▶ [YOUR GOAL] Nothing but the lines below between the line holding "dst := .done, trace" and the line holding "Obligations.EncodedFrameRoundTrips := by", inclusive, should appear in the answer, each set down exactly.

▶ [DATA SHOWN]

/-- A frame on the wire begins a frame, appends the values of its items and completes it. -/
theorem feedAll_wireFrame {s : State} {items : List WireItem} (hlegal : s.config.Legal) (hp : s.phase = .run)
    (hd : s.dst = .searching ∨ s.dst = .reading) (hitems : ∀ it ∈ items, itemLegal s.config it = true) :
    feedAll (wireFrame s.config items) s =
      consumed (frameCompletion (appendAll (items.map (itemValue s.config)) (beginFrame s))) :=
  feedAll_append_end (u := beginFrame s) (feedAll_start_itemsBytes hlegal hp hd hitems) hlegal hp rfl

/-- `ENCODE(d)` less its last byte begins a frame and appends `d`. -/
theorem feedAll_encodeOpen {s : State} {escEnc : Byte → Byte} {d : List Byte} (hlegal : s.config.Legal)
    (hp : s.phase = .run) (hd : s.dst = .searching ∨ s.dst = .reading)
    (hesc : ∀ x ∈ d, s.config.IsMarker x → unescape s.config (escEnc x) = x) :
    feedAll (encodeOpen s.config escEnc d) s = consumed (appendAll d (beginFrame s)) := by
  rw [encodeOpen_eq, feedAll_start_itemsBytes hlegal hp hd (itemLegal_of_mem_encode s.config escEnc d),
    map_itemValue_encodeItem hesc]

/-- `ENCODE(d)` completes the frame that consists of `d`. -/
theorem feedAll_encodeFrame {s : State} {escEnc : Byte → Byte} {d : List Byte} (hlegal : s.config.Legal)
    (hp : s.phase = .run) (hd : s.dst = .searching ∨ s.dst = .reading)
    (hesc : ∀ x ∈ d, s.config.IsMarker x → unescape s.config (escEnc x) = x) :
    feedAll (encodeFrame s.config escEnc d) s = consumed (frameCompletion (appendAll d (beginFrame s))) := by
  rw [encodeFrame_eq, feedAll_wireFrame hlegal hp hd (itemLegal_of_mem_encode s.config escEnc d),
    map_itemValue_encodeItem hesc]

/-- A frame that fits is decoded as it is. -/
theorem decodedFrame_appendAll_beginFrame {s : State} {d : List Byte} (hlegal : s.config.Legal)
    (hlen : d.length ≤ s.config.bufCap) : decodedFrame (appendAll d (beginFrame s)) = d := by
  have hbound : (beginFrame s).LengthBounded := Nat.zero_le _
  rw [decodedFrame_appendAll (s := beginFrame s) hlegal hbound]
  exact List.take_of_length_le hlen

theorem appendAll_beginFrame_ovf {s : State} {d : List Byte} (hlen : d.length ≤ s.config.bufCap) :
    (appendAll d (beginFrame s)).ovf = false := by
  have hbound : (beginFrame s).LengthBounded := Nat.zero_le _
  rw [← Bool.not_eq_true, appendAll_ovf hbound]
  simp [beginFrame, hlen]

/-- Completion of a decoded frame `tag :: payload` that did not overflow (41_dispatch.md R140). -/
theorem frameCompletion_of_decodedFrame {u : State} {tag : Byte} {payload : List Byte} (hovf : u.ovf = false)
    (hframe : decodedFrame u = tag :: payload) :
    frameCompletion u =
      if (entryAt u tag).v then
        { u with
          dst := .done, trace := u.trace ++ [{ tag := tag, hid := (entryAt u tag).hid, payload := payload }]
          outcomes := u.outcomes ++ [.dispatched] }
      else dropFrame .dropUnknownTag u := by
  have hlen : u.blen ≠ 0 := fun h => by simp [decodedFrame, h] at hframe
  obtain ⟨rfl, rfl⟩ : frameTag u = tag ∧ framePayload u = payload := by
    rwa [decodedFrame_eq_tag_cons (Nat.one_le_iff_ne_zero.mpr hlen), List.cons.injEq] at hframe
  split_ifs with hv
  · rw [frameCompletion_of_registered hovf hlen hv, dispatchEnter_eq, frameEvent]
  · exact frameCompletion_of_unknown hovf hlen (by simpa using hv)

/-- Settles O52: the encoder's items decode to `d`, so the final marker completes exactly `d`. -/
theorem encodedFrameRoundTrips : Obligations.EncodedFrameRoundTrips := by
  intro s escEnc tag payload hlegal hp hd hlen hesc
  have hframe := decodedFrame_appendAll_beginFrame hlegal hlen
  have hovf := appendAll_beginFrame_ovf hlen
  refine ⟨⟨_, feedAll_encodeOpen hlegal hp hd hesc, by simp, hframe, hovf, by simp, by simp⟩,
    _, feedAll_encodeFrame hlegal hp hd hesc, ?_⟩
  rw [frameCompletion_of_decodedFrame hovf hframe, entryAt_appendAll, entryAt_beginFrame]
  constructor <;> intro hv <;> simp [hv, dropFrame_eq]

/-! ### A stream whose dispatches are finished (40_feed.md R119) -/

section

variable {P : State → Prop} (hstep : ∀ i, i ≠ .reset → ∀ u v, P u → exec i u = .next v → P v)

include hstep

theorem finishDispatch_keeps {s t : State} (hs : P s) (h : finishDispatch s = .next t) : P t := by
  by_cases hd : s.InDispatch
  · by_cases ha : AddressedToMove s
    · rw [finishDispatch_of_move hd ha] at h
      exact hstep .moveExec nofun s t hs h
    · rw [finishDispatch_of_external hd ha] at h
      exact hstep .dack nofun s t hs h
  · rw [finishDispatch_of_none hd] at h
    cases h
    exact hs

theorem feedByte_keeps {b : Byte} {s t : State} (hs : P s) (h : feedByte b s = .next t) : P t := by
  have hrow := decodeRx_format s.config (selectCtx s) b
  refine hstep _ (fun hreset => ?_) s t hs h
  rw [hreset] at hrow
  cases hrow

/-- What every operation but `RESET` keeps holds after a stream. -/
theorem deliverAll_keeps {g : List Byte} {s t : State} (hs : P s) (h : deliverAll g s = consumed t) : P t := by
  induction g generalizing s with
  | nil =>
    obtain ⟨u, hu, ht⟩ := andThen_eq_next_iff.mp h
    obtain rfl := consumed_inj.mp ht
    exact finishDispatch_keeps hstep hs hu
  | cons b g ih =>
    obtain ⟨u, hu, hr⟩ := andThen_eq_next_iff.mp h
    split at hr
    · obtain ⟨v, hv, ht⟩ := andThen_eq_next_iff.mp hr
      exact ih (feedByte_keeps hstep (finishDispatch_keeps hstep hs hu) hv) ht
    · simp at hr

end

/-- No operation but `RESET` leaves `RUN` (60_exceptions.md R207). -/
theorem exec_phase_of_run {i : Instr} (hi : i ≠ .reset) (s t : State) (hp : s.phase = .run) (h : exec i s = .next t) :
    t.phase = .run :=
  (exec_dtab_phase_of_locked h hi (by simp [hp])).2.trans hp

theorem feedByte_next {s : State} (hp : s.phase = .run) (b : Byte) : ∃ t, feedByte b s = .next t ∧ t.phase = .run := by
  obtain ⟨t, ht⟩ := exec_decodeRx_next s b
  exact ⟨t, ht, feedByte_keeps (P := fun u => u.phase = .run) (fun _ hi => exec_phase_of_run hi) hp ht⟩

/-- Settles O57: once its dispatch is finished a `RUN` state accepts, and no byte leaves `RUN`. -/
theorem acknowledgedStreamIsAlwaysConsumed : Obligations.AcknowledgedStreamIsAlwaysConsumed := by
  intro s g hp
  induction g generalizing s with
  | nil =>
    obtain ⟨t, ht, hn, hphase⟩ := finishDispatch_next s
    exact ⟨t, by rw [deliverAll_nil, ht]; rfl, hphase.trans hp, fun hd => hn ⟨hphase.trans hp, hd⟩⟩
  | cons b g ih =>
    obtain ⟨t, ht, hn, hphase⟩ := finishDispatch_next s
    have haccepts : t.Accepts := ⟨hphase.trans hp, fun hd => hn ⟨hphase.trans hp, hd⟩⟩
    obtain ⟨u, hu, hup⟩ := feedByte_next haccepts.1 b
    rw [deliverAll_of_finished ht, deliverAll_cons_of_accepts haccepts, hu]
    exact ih u hup

/-- Without a START marker `SEARCHING` discards every byte (40_feed.md R103 to R105). -/
theorem feedAll_noise {s : State} (hp : s.phase = .run) (hd : s.dst = .searching) {g : List Byte}
    (hg : s.config.pStart ∉ g) : feedAll g s = consumed s := by
  induction g with
  | nil => rfl
  | cons b g ih =>
    obtain ⟨hb, hrest⟩ := not_or.mp (mt List.mem_cons.mpr hg)
    rw [feedAll_cons_of_accepts ⟨hp, by simp [hd]⟩, feedByte_searching_noise hp hd (Ne.symm hb), andThen_next, ih hrest]

/-- The end of a dispatch leaves `SEARCHING` and the trace as it was. -/
theorem finishDispatch_of_dispatch {s : State} (h : s.InDispatch) :
    ∃ t, finishDispatch s = .next t ∧ t.dst = .searching ∧ t.trace = s.trace := by
  by_cases ha : AddressedToMove s
  · obtain ⟨x, y, hwrite⟩ := moveWrite_cases s
    refine ⟨_, (finishDispatch_of_move h ha).trans (execMoveExec_next.mpr ⟨⟨h, ha⟩, rfl⟩), rfl, ?_⟩
    rw [hwrite]
    rfl
  · exact ⟨_, (finishDispatch_of_external h ha).trans (execDack_next.mpr ⟨⟨h, ha⟩, rfl⟩), rfl, rfl⟩

/-- A frame that fits, of a registered tag, starts its one dispatch. -/
theorem feedAll_encodeFrame_of_registered {s : State} {escEnc : Byte → Byte} {tag : Byte} {payload : List Byte}
    (hlegal : s.config.Legal) (hp : s.phase = .run) (hd : s.dst = .searching ∨ s.dst = .reading)
    (hlen : (tag :: payload).length ≤ s.config.bufCap)
    (hesc : ∀ x ∈ tag :: payload, s.config.IsMarker x → unescape s.config (escEnc x) = x)
    (hv : (entryAt s tag).v = true) :
    ∃ t, feedAll (encodeFrame s.config escEnc (tag :: payload)) s = consumed t ∧ t.InDispatch ∧
      t.trace = s.trace ++ [{ tag := tag, hid := (entryAt s tag).hid, payload := payload }] := by
  refine ⟨_, feedAll_encodeFrame hlegal hp hd hesc, ?_⟩
  rw [frameCompletion_of_decodedFrame (appendAll_beginFrame_ovf hlen) (decodedFrame_appendAll_beginFrame hlegal hlen),
    entryAt_appendAll, entryAt_beginFrame, if_pos hv]
  exact ⟨⟨by simpa using hp, rfl⟩, by simp⟩

/-- Settles O53: the noise leaves the state as it is, and the frame behind it is dispatched and its handler finishes. -/
theorem garbageWithoutStartIsDiscarded : Obligations.GarbageWithoutStartIsDiscarded := by
  intro s g hp hd hg
  have hnoise := feedAll_noise hp hd hg
  refine ⟨hnoise, ?_, fun escEnc tag payload hlegal hlen hesc hv => ?_⟩
  · rw [deliverAll_of_feedAll hnoise, finishDispatch_of_none (by simp [hd]), andThen_next]
  · obtain ⟨t, hframe, hdispatch, htrace⟩ := feedAll_encodeFrame_of_registered hlegal hp (.inl hd) hlen hesc hv
    obtain ⟨u, hu, hdst, hkept⟩ := finishDispatch_of_dispatch hdispatch
    refine ⟨u, ?_, hdst, hkept.trans htrace⟩
    rw [deliverAll_of_feedAll ((feedAll_append_of_consumed hnoise _).trans hframe), hu, andThen_next]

▶ [ANSWER SPACE]
          dst := .done, trace := u.trace ++ [{ tag := tag, hid := (entryAt u tag).hid, payload := payload }]
          outcomes := u.outcomes ++ [.dispatched] }
      else dropFrame .dropUnknownTag u := by
  have hlen : u.blen ≠ 0 := fun h => by simp [decodedFrame, h] at hframe
  obtain ⟨rfl, rfl⟩ : frameTag u = tag ∧ framePayload u = payload := by
    rwa [decodedFrame_eq_tag_cons (Nat.one_le_iff_ne_zero.mpr hlen), List.cons.injEq] at hframe
  split_ifs with hv
  · rw [frameCompletion_of_registered hovf hlen hv, dispatchEnter_eq, frameEvent]
  · exact frameCompletion_of_unknown hovf hlen (by simpa using hv)

/-- Settles O52: the encoder's items decode to `d`, so the final marker completes exactly `d`. -/
theorem encodedFrameRoundTrips : Obligations.EncodedFrameRoundTrips := by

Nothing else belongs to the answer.